EFFECTS OF ELEVATED CO2 CONCENTRATION AND WATER STRESS ON LEAF WATER POTENTIAL, WATER USE AND ROOT GROWTH OF COTTON

Authors: EPHRATH, JONATHAN - BEN GURION UNIV OF NEGEV; Timlin, Dennis; Baker, Jeffrey; Reddy, Vangimalla

Submitted to: Remote Sensing and Modeling Applications for Natural Resource Management
Publication Type: Abstract Only
Publication Acceptance Date: 3/3/2002
Publication Date: 3/23/2002
Citation: Ephrath, J., Timlin, D.J., Baker, J.T., Reddy, V. 2002. Effects of elevated co2 concentration and water stress on leaf water potential, water use and root growth of cotton [abstract]. Remote Sensing and Modeling Applications for Natural Resource Management.

Interpretive Summary:

Technical Abstract: In GLYCIM and GOSSYM increased root growth is triggered by leaf water potential under water stress. There is limited quantitative data to evaluate this mechanism. The purpose of this study was to investigate the effects of two water stress levels under ambient (350 ppm) and enriched (700 ppm) CO2 concentrations on the above and below ground development, and don the water use of cotton plants.
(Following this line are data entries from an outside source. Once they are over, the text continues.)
/-- TREND: a place of the layer on which no opaque tile pixel falls is NONE; one on which some fall has the palette
index of the highest-numbered cell's; pixel (px, py) of the cell at (cx, cy) falls on (cx * TILE_W + px,
cy * TILE_H + py), mirrored on both axes under flip-screen; nothing but LAYER changes (42_frame_compositor.md §4;
placement under flip, palette index and the skipping of out-of-range tiles are the spec's own choice, D26, D35, D36). -/
def Obligations.TileLayerShowsTheTopmostCell : Prop :=
  ∀ s : State, ∃ t, exec .trend s = .next t ∧ t = { s with layer := t.layer } ∧
    ∀ (paints : Nat → Nat → Nat → Nat → Nat → Prop),
      (∀ c px py x y, paints c px py x y ↔ c < s.variant.nCells ∧ (tileAt s c).tile.toNat < s.variant.tileCount ∧
        px < s.variant.tileW ∧ py < s.variant.tileH ∧
        tilePen s (tileAt s c).tile.toNat px py ≠ s.variant.tileTransparentPen ∧
        ∃ X Y, X = ((cellPos s.variant c).1 * s.variant.tileW + px : Nat) ∧
          Y = ((cellPos s.variant c).2 * s.variant.tileH + py : Nat) ∧
          (x : Int) = (if s.flip then (s.variant.fbW : Int) - 1 - X else X) ∧
          (y : Int) = (if s.flip then (s.variant.fbH : Int) - 1 - Y else Y)) →
      ∀ x y, x < s.variant.fbW → y < s.variant.fbH →
        ((∀ c px py, ¬ paints c px py x y) → layerAt t x y = none) ∧
        ∀ c px py, paints c px py x y → (∀ c' px' py', c < c' → ¬ paints c' px' py' x y) →
          layerAt t x y = some (s.variant.tilePalBase + 16 * (tileAt s c).colour.toNat +
            (tilePen s (tileAt s c).tile.toNat px py).toNat)

/-- SREND: a place on which no opaque pixel of a shown row falls, and every place outside VIS, holds TRANSPARENT_SLOT;
one on which some fall has the palette index of the last one drawn: banks in the order of BANK_ORDER, then halves, slots
and rows ascending; flip-screen complements the flips of a row; nothing but FB changes (42_frame_compositor.md §5;
palette index, slot layout, position constants, order inside a bank, background and row stepping are the spec's own
choice, D26, D27, D28, D29, D32, D43). -/
def Obligations.SpriteLayerShowsTheLastDrawn : Prop :=
  ∀ s : State, ∃ t, exec .srend s = .next t ∧ t = { s with fb := t.fb } ∧
    ∀ (base : Slot → Nat) (slots : List Slot) (unpacked row : Slot → Nat → SpriteRow)
      (paints : Slot → Nat → Nat → Nat → Nat → Nat → Prop),
      (∀ sl, base sl = sl.bank * 0x2000 + sl.half * 0x1000 + sl.index * 0x80) →
      slots = (s.variant.bankOrder.flatMap fun b =>
        (List.range 2).flatMap fun h => (List.range 32).map fun n => { bank := b, half := h, index := n }) →
      (∀ sl j, unpacked sl j = unpackRow s.variant s.sprflip sl.bank
        (wordAt s .sprram (base sl + 4 + 4 * j)) (wordAt s .sprram (base sl + 6 + 4 * j))) →
      (∀ sl j, row sl j = { unpacked sl j with
        fx := if s.flip then !(unpacked sl j).fx else (unpacked sl j).fx,
        fy := if s.flip then !(unpacked sl j).fy else (unpacked sl j).fy }) →
      (∀ sl j px py x y, paints sl j px py x y ↔ j < 16 ∧ px < 16 ∧ py < 16 ∧ (row sl j).colour ≠ 0 ∧
        (row sl j).tile ≤ s.variant.sprTileMax ∧
        spritePen s (row sl j).tile (if (row sl j).fx then 15 - px else px) (if (row sl j).fy then 15 - py else py) ≠
          s.variant.sprTransparentPen ∧
        s.variant.vis.x0 ≤ x ∧ x ≤ s.variant.vis.x1 ∧ s.variant.vis.y0 ≤ y ∧ y ≤ s.variant.vis.y1 ∧
        ∃ pos, pos = spritePos s.variant s.flip (wordAt s .sprram (base sl)) (wordAt s .sprram (base sl + 2)) ∧
          pos.1 + px = (x : Int) ∧ (if s.flip then pos.2 - 16 * j else pos.2 + 16 * j) + py = (y : Int)) →
      ∀ x y, x < s.variant.fbW → y < s.variant.fbH →
        ((∀ sl ∈ slots, ∀ j px py, ¬ paints sl j px py x y) →
          pixelAt t x y = s.variant.transparentSlot) ∧
        ∀ before sl after j px py, slots = before ++ sl :: after → paints sl j px py x y →
          (∀ sl' ∈ after, ∀ j' px' py', ¬ paints sl' j' px' py' x y) →
          (∀ j' px' py', j < j' → ¬ paints sl j' px' py' x y) →
          pixelAt t x y = s.variant.sprPalBase + 16 * (row sl j).colour.toNat +
            (spritePen s (row sl j).tile (if (row sl j).fx then 15 - px else px)
              (if (row sl j).fy then 15 - py else py)).toNat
Whole canopy photosynthetic and transpiration rates, and soil water content were measured continuously. Pre-dawn and midday leaf water potential were measured during the water-stress and the recovery periods. Root development and above ground plant growth were measured twice weekly throughout the growing period. Root growth was monitored using a minirhizotron system and by counting roots visible in digitized pictures taken with a miniature video camera inserted into the soil through a transparent tubes. Soil cores were collected for root length measurements at the end of the experiment. Leaf water potentia was higher in the high CO2 treatment both under well watered and the stressed conditions. During the stress period, the minimum soil water content for the ambient CO2 plants was significantly lower than for the high CO2 plants. The data suggested that lower leaf water potentials in the ambient CO2 treatments were associated with greater soil water extraction and lower minimum soil water contents. The relationship between root length and root dry weight was found to be linear: Y = 403 + 2624.1*DW (r2 = 0.84) where Y is root length in cm and DW is root dry weight in gr. Results indicate that root growth was enhanced in the water stressed compared to the well-irrigated treatments.